Choose the customerviewdb on the left facet of the console. It’s best to see the view customer_view. Additionally, observe that you just can’t see the tables from which the view is created. Run the next within the question editor to question the view.
```
SELECT * FROM "awsdatacatalog"."customerviewdb"."customer_view";
```

The enterprise analyst person can run the evaluation on the Knowledge Catalog view without having entry to the underlying databases and tables on from which the view is created.

Glue Knowledge Catalog views supply options for varied knowledge entry and governance situations. Organizations can use this characteristic to outline granular entry controls on delicate knowledge—similar to personally identifiable data (PII) or monetary information—to assist them adjust to knowledge privateness laws. Moreover, you should use Knowledge Catalog views to implement row-level, column-level, and even cell-level filtering based mostly on the particular privileges assigned to totally different person roles or personas, permitting for fine-grained knowledge entry management. Moreover, Knowledge Catalog views can be utilized in knowledge mesh patterns, enabling safe, domain-specific knowledge sharing throughout the group for self-service analytics, whereas permitting customers to make use of most well-liked analytics engines like Athena or Amazon Redshift on the identical views for governance and constant knowledge entry.

Clear up

To keep away from incurring future expenses, delete the CloudFormation stack. For directions, see Deleting a stack on the AWS CloudFormation console. Make sure that the next assets created for this weblog submit are eliminated:

S3 buckets
IAM roles
VPC with community parts
Knowledge Catalog database, tables and views
Amazon Redshift Serverless cluster
Athena workgroup

Conclusion

On this submit, we demonstrated how you can use AWS Glue Knowledge Catalog views throughout a number of engines similar to Athena and Redshift. You may share Knowledge Catalog views in order that totally different personas can question them. For extra details about this new characteristic, see Utilizing AWS Glue Knowledge Catalog views.

In regards to the Authors

Pathik Shah is a Sr. Analytics Architect on Amazon Athena. He joined AWS in 2015 and has been focusing within the large knowledge analytics house since then, serving to prospects construct scalable and sturdy options utilizing AWS analytics companies.
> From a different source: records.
-- ==== Sys2Proof/Machine/Flags.lean ====
section
/-! DEFINITION. FCB-16 has no flags or condition codes (spec/10_state.md R23): a command's result is the status byte at
the head of its response (spec/60_exceptions.md R98). -/

namespace Sys2Proof.Machine

/-- The eight statuses (60_exceptions.md R98): "No other status value is ever produced". -/
inductive Status where
  | ok
  | frameTooShort
  | invalidStart
  | checksumMismatch
  | notConfigured
  | alreadyConfigured
  | illegalCommand
  | lengthOutOfRange
  deriving DecidableEq, Repr

/-- The code of a status (60_exceptions.md R98). -/
def statusCode : Status → Byte
  | .ok => 0x00
  | .frameTooShort => 0x01
  | .invalidStart => 0x02
  | .checksumMismatch => 0x03
  | .notConfigured => 0x10
  | .alreadyConfigured => 0x11
  | .illegalCommand => 0x12
  | .lengthOutOfRange => 0x13

end Sys2Proof.Machine
end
Srividya Parthasarathy is a Senior Large Knowledge Architect on the AWS Lake Formation workforce. She enjoys constructing knowledge mesh options and sharing them with the group.

Paul Villena is a Senior Analytics Options Architect in AWS with experience in constructing trendy knowledge and analytics options to drive enterprise worth. He works with prospects to assist them harness the ability of the cloud. His areas of pursuits are infrastructure as code, serverless applied sciences, and coding in Python.

Derek Liu is a Senior Options Architect based mostly out of Vancouver, BC. He enjoys serving to prospects clear up large knowledge challenges via AWS analytic companies.